INPUT DATA:
——

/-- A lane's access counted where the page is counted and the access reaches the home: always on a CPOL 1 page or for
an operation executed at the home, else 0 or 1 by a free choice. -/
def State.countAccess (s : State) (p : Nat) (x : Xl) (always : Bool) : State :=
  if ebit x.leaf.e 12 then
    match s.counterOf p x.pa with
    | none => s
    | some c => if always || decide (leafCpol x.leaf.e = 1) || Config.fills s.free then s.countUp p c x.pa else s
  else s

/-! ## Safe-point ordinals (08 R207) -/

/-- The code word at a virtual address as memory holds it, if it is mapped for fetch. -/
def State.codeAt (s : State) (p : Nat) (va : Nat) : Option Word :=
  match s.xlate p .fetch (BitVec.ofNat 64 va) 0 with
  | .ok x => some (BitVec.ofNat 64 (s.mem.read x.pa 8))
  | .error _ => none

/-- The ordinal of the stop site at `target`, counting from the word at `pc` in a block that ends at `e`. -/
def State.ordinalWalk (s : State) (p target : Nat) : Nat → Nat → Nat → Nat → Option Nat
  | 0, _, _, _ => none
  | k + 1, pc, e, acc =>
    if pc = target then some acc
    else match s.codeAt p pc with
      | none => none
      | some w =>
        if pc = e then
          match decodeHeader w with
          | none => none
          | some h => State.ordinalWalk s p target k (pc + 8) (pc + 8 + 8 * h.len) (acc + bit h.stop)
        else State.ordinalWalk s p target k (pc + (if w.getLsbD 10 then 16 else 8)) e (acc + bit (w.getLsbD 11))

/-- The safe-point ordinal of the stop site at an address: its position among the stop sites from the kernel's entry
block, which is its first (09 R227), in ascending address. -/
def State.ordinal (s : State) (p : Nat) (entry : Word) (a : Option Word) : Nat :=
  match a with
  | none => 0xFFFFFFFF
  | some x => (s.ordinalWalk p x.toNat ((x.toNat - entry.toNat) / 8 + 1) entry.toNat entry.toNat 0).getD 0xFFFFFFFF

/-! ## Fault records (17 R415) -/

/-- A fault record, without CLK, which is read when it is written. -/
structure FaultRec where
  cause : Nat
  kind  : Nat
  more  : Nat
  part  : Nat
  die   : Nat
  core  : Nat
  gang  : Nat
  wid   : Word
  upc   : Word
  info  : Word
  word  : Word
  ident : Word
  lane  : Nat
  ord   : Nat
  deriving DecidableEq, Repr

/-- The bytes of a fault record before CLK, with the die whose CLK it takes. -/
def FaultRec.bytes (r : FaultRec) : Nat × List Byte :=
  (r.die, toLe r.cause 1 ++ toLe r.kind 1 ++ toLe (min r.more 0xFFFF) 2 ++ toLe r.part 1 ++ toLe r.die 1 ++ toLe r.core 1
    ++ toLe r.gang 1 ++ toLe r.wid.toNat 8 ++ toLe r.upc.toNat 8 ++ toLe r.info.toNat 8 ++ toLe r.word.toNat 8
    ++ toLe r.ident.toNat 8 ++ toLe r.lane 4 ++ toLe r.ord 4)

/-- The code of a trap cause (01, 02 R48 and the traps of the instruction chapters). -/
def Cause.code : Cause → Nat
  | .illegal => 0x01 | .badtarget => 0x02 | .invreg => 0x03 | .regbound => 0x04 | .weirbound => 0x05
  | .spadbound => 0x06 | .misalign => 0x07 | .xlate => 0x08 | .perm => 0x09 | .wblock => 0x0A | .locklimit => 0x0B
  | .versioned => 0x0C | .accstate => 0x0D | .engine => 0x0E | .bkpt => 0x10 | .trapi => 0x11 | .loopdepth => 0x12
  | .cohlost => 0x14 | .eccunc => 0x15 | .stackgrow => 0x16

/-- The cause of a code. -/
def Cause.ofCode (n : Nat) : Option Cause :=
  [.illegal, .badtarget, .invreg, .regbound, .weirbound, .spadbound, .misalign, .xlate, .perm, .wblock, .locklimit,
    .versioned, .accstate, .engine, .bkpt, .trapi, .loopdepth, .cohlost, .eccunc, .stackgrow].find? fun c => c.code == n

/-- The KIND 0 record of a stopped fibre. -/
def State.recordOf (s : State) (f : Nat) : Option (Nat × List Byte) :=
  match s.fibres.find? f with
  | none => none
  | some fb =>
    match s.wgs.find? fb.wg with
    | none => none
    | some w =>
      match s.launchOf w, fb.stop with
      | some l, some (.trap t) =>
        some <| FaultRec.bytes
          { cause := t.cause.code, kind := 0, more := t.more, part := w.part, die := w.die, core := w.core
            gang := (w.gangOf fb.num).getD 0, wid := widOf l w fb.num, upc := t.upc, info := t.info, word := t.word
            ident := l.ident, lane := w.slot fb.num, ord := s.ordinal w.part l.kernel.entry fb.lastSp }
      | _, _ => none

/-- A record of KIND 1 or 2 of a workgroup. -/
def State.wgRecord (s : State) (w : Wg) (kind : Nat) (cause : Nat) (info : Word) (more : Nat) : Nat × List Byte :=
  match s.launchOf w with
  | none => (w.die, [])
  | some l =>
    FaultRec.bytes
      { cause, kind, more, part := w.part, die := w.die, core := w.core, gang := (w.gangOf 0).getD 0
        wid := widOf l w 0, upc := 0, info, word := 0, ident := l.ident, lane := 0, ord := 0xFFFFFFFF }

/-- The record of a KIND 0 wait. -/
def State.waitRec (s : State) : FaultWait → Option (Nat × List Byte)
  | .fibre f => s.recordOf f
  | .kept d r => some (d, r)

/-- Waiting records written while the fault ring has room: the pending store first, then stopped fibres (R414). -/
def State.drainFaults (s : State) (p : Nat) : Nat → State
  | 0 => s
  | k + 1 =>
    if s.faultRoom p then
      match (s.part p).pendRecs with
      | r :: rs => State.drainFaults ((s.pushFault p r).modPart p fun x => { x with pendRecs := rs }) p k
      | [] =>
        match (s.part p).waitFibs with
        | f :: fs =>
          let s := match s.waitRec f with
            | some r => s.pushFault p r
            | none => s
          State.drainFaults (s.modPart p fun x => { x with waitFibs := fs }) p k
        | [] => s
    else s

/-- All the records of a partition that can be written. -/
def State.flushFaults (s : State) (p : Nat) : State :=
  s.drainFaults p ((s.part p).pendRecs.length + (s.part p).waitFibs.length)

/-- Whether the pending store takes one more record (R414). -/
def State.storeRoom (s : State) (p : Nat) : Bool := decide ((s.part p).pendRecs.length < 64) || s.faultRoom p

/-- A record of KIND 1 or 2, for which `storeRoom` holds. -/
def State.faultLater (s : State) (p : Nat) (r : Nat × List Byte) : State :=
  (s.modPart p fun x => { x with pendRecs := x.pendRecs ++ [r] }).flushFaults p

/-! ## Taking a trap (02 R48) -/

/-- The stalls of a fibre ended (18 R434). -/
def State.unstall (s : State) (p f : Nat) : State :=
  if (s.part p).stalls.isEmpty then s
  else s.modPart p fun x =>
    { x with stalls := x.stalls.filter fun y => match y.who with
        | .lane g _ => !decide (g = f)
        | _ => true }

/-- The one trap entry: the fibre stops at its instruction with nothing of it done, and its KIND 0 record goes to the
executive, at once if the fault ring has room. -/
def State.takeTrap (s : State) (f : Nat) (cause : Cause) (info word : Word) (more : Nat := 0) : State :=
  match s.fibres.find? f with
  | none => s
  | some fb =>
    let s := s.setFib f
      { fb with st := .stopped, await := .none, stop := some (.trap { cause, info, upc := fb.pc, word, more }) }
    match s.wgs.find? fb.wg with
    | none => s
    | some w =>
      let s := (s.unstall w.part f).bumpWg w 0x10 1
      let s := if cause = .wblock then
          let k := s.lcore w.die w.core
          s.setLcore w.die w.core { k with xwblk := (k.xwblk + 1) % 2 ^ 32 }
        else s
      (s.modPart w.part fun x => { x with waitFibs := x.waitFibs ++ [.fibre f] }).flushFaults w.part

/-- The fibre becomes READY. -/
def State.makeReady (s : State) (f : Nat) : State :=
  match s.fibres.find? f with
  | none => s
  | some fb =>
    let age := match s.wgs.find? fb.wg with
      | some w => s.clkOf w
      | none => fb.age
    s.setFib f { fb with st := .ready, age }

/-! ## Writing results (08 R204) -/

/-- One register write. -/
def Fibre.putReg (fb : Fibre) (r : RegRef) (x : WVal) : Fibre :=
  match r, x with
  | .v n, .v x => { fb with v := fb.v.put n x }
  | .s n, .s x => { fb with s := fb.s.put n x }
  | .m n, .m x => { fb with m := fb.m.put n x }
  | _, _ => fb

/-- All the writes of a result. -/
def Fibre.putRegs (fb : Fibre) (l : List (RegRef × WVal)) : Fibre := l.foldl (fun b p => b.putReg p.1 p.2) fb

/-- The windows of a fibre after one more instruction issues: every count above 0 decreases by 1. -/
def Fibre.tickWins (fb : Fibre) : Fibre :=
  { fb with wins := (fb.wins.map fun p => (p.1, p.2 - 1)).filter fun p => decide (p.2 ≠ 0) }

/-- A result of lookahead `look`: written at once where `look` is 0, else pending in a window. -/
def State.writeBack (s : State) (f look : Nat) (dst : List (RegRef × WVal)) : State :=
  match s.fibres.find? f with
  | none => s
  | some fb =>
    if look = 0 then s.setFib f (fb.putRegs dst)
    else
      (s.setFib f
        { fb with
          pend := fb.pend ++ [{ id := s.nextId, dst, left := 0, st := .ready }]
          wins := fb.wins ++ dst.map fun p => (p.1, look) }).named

——

WHAT YOU HAVE TO DO:
Every line holding the word "bkpt" should be copied out of the records above.

YOUR SOLUTION:
  | .versioned => 0x0C | .accstate => 0x0D | .engine => 0x0E | .bkpt => 0x10 | .trapi => 0x11 | .loopdepth => 0x12
    .versioned, .accstate, .engine, .bkpt, .trapi, .loopdepth, .cohlost, .eccunc, .stackgrow].find? fun c => c.code == n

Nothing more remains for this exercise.